**ENTRIES SHOWN:**

=== Section Start ===

-- Edges of the outputs, the TSU and the interval counter
/-- Output 2 driving, with an edge state of its own. -/
def outAt (mode : Nat) (f : OutCh → OutCh) : State :=
  { withFields [(OUT_STATUS 2, OUT_STATUS_PATH, 0)] (outUp mode) with outs := [(2, f (outReset 2))] }
theorem witness_OutputWaveforms_edges : readyB (outAt 1 (fun x => { x with edge := some 5 })) = true ∧
    (outOf (outAt 1 (fun x => { x with edge := some 5 })) 2).edge = some 5 ∧ outMode (outAt 1 id) 2 ≠ 3 ∧ outQuiet (outAt 1 id) 2 = false ∧
    fbit (outAt 1 id) (OUT_STATUS 2) OUT_STATUS_SQUELCHED = false ∧ fbit (outAt 1 id) (OUT_STATUS 2) OUT_STATUS_PATH = false ∧
    (outOf (outAt 1 id) 2).edge = none ∧ readyB (outAt 1 (fun x => { x with level := true })) = true ∧
    (outOf (outAt 1 (fun x => { x with level := true })) 2).level = true ∧ (outOf (outAt 1 (fun x => { x with level := true })) 2).left = 0 ∧
    (outOf (outAt 1 id) 2).level = false ∧ readyB (outAt 3 (fun x => { x with k := 2 })) = true ∧ outOn (outAt 3 id) 2 = true ∧ outMode (outAt 3 id) 2 = 3 ∧
    (outOf (outAt 3 id) 2).captured = false := by decide +kernel
theorem witness_TsuRateWrites_cancelled : (let s := { serving with tsu := { serving.tsu with slewRemain := 5 * 2 ^ 56 } }
    readyB s ∧ s.tsu.slewRemain ≠ 0 ∧ s.tsu.slewRemain + (-5 : BitVec 64).toInt * 2 ^ 56 = 0 ∧ fbit s TSU_STATE TSU_STATE_STATE = true ∧
      (s.tsu.slewRemain = 0 ∨ s.tsu.slewRemain + (3 : BitVec 64).toInt * 2 ^ 56 ≠ 0)) := by decide +kernel
theorem witness_IntervalMeasurements_pulse : (let s := withFields [(TIC_CH_SRC 2, TIC_CH_SRC_START, 24), (TIC_CH_SRC 2, TIC_CH_SRC_STOP, 24)] (ticUp 1 true)
    let u := { s with gnss := { s.gnss with pulseAt := some (gtNow s) } }
    readyB s ∧ ticPulse s false = false ∧ readyB u ∧ ticPulse u false = true ∧ ticSource u.variant 24 = true) := by decide +kernel
theorem witness_AttemptsFailAndRetry_lane : (let s := portSet 2 { portReset 2 with calTx := true } (withFields [(PORT_MODE 0, PORT_MODE_GROUP_MODE, 1)] (atStart 7))
    readyB s ∧ heldInReset s = false ∧ atStage 7 s = true ∧ calRuns s 2 true = true ∧ laneFitted s 2 = true) := by decide +kernel

-- NTS-KE
theorem witness_NtsKeConnections_ends : (match connOf (keUp (segment 16 []) (some 0)) 7 with
    | some c => decide (recTake { segTake (segment 16 []) c with st := 4 } = none) && c.rnd.isEmpty
    | none => false) = true := by decide +kernel

-- PTP
/-- Instance 0 with a profile on port 2, at an instant between two of its nominal instants. -/
def ptpAt (profile role ns : Nat) : State :=
  let s := ptpUp profile role []
  { s with tsu := { s.tsu with now := (1000 * 10 ^ 9 + ns) * 2 ^ 72 } }

theorem witness_PtpStreamsAndMasters_due : (let s := ptpAt 1 3 19000
    let a := nominalInstant (streamLog s 3 0 2) 2 none 16000
    readyB s ∧ gtNow s < a ∧ a ≤ gtNow s + ns32 (fget s GATE_LEAD GATE_LEAD_LEAD) ∧ frameSpot s 132 = some 0 ∧ injectFits s 9 0 128 = true) := by decide +kernel
/-- A requester holds Sync and Announce grants. -/
def grantsUp : State :=
  let s := ptpAt 4 1 3500
  { s with ptp := { s.ptp with grants := [(4, some ⟨0x0A000001, true, 2, 0, 0, [], [], 0, ⟨true, 0, 2000⟩, ⟨true, 0, 2000⟩, ⟨false, 0, 0⟩, 0⟩)] } }
theorem witness_PtpStreamsAndMasters_unicast : readyB grantsUp = true ∧ ptpServes grantsUp = true ∧
    fbit grantsUp PTP_CTL PTP_CTL_ENABLE = true ∧ isMaster grantsUp 2 0 = true ∧ instHeld grantsUp 0 = false ∧
    (match grantOf grantsUp 4 with | some x => grantLive grantsUp x.sync && grantLive grantsUp x.ann | none => false) = true ∧
    nominalInstant 0 2 (some 4) 1000 ≤ gtNow grantsUp + ns32 (fget grantsUp GATE_LEAD GATE_LEAD_LEAD) ∧ gtNow grantsUp < nominalInstant 0 2 (some 4) 1000 ∧
    nominalInstant 0 2 (some 4) 999 ≤ gtNow grantsUp ∧ gtNow grantsUp + ns32 (fget grantsUp GATE_LEAD GATE_LEAD_LEAD) < nominalInstant 0 2 (some 4) 1001 := by
  decide +kernel

/-- A PTP slave port with a chosen master, launches of its delay requests noted, and a message at the head of a ring. -/
def ptpSlave (profile ring : Nat) (ty : Byte) (body : List Byte) : State :=
  let s := ptpUp profile 3 [(ring, [ptpPunt ty body])]
  { s with ptp := { s.ptp with launches := [(8 * 65536 + 77, 6)], pdelay := [(2, some (77, 9, 5, 0))] } }
theorem witness_PtpStreamsAndMasters_delay : (let m := zeros 10 ++ portIdentity (ptpSlave 2 3 9 []) 2
    let s := ptpSlave 1 3 9 m
    let u := ptpSlave 2 3 0xA m
    readyB s ∧ readyB u ∧ slice (puntMsg (ptpPunt 9 m)) 44 10 = portIdentity s 2 ∧ launchOf s 2 0 (ptpSeq (puntMsg (ptpPunt 9 m))) = some 5 ∧
      puntPort (ptpPunt 9 m) = 2 ∧ 9 ∈ ptpSlots s 2 0 ∧ (upOf s 9).ms = some 3 ∧
      pdelayInst u 2 77 = some 0 ∧ mapGet (fun _ => none) u.ptp.pdelay 2 = some (77, 9, 5, 0) ∧ slice (puntMsg (ptpPunt 0xA m)) 44 10 = portIdentity u 2 ∧
      puntInst u (ptpPunt 0xA m) = some 0 ∧ puntInst s (ptpPunt 9 m) = some 0 ∧
      (BitVec.ofNat 8 (beAt (puntMsg (ptpPunt 3 m)) 6 1)).getLsbD 1 = false) := by decide +kernel
theorem witness_PtpStreamsAndMasters_upstream : (let b := beBytes 8 0 ++ beBytes 2 0
    let s := ptpUp 4 3 [(3, [ptpPunt 0xC (b ++ beBytes 2 5 ++ beBytes 2 8 ++ [0xB0, 0] ++ beBytes 4 300 ++ [0, 0])])]
    let u := { s with refUp := [(9, some (false, 0x0A000001))] }
    let x := ptpPunt 0xC (b ++ beBytes 2 5 ++ beBytes 2 8 ++ [0xB0, 0] ++ beBytes 4 300 ++ [0, 0])
    readyB u ∧ isSignal 5 (puntMsg x) = true ∧ upSlot u x = some 9 ∧ upType (beAt (((signalTlvs (puntMsg x)).headD (0, [])).2) 0 1 / 16) = some 0 ∧
      ptpProfile u (upInst u 9) = 4 ∧ 9 ∈ ptpSlots u (upPort u 9) (upInst u 9)) := by decide +kernel

-- References
theorem witness_ReferenceSamples_kinds : (let s := refUpAt 3 1
    let u := withFields [(REFS_SLOT_INPUT 3, REFS_SLOT_INPUT_SIGNAL, 2), (REFS_STATUS, REFS_STATUS_SELECTED, 3)] s
    readyB u ∧ 2 ≤ slotSt u 3 ∧ slotKind u 3 = 2 ∧ selected u = 3 ∧ switching u = false ∧
      refSilent s 3 = true ∧ refSilent (refSlSet 3 { refSl s 3 with lastAt := gtNow s } s) 3 = false ∧ refSilent s 8 = true ∧ refSilent s 17 = true ∧
      refSilent (refSlSet 17 { refSl s 17 with lastAt := gtNow s } s) 17 = false) := by decide +kernel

=== Section End ===

**TASK STATEMENT:** Above are the records. Print exactly, and only, the lines from the line with "fbit grantsUp PTP_CTL" to the line with "of a ring. -/", both inclusive.

**OUTPUT FOR THIS TASK:**
    fbit grantsUp PTP_CTL PTP_CTL_ENABLE = true ∧ isMaster grantsUp 2 0 = true ∧ instHeld grantsUp 0 = false ∧
    (match grantOf grantsUp 4 with | some x => grantLive grantsUp x.sync && grantLive grantsUp x.ann | none => false) = true ∧
    nominalInstant 0 2 (some 4) 1000 ≤ gtNow grantsUp + ns32 (fget grantsUp GATE_LEAD GATE_LEAD_LEAD) ∧ gtNow grantsUp < nominalInstant 0 2 (some 4) 1000 ∧
    nominalInstant 0 2 (some 4) 999 ≤ gtNow grantsUp ∧ gtNow grantsUp + ns32 (fget grantsUp GATE_LEAD GATE_LEAD_LEAD) < nominalInstant 0 2 (some 4) 1001 := by
  decide +kernel

/-- A PTP slave port with a chosen master, launches of its delay requests noted, and a message at the head of a ring. -/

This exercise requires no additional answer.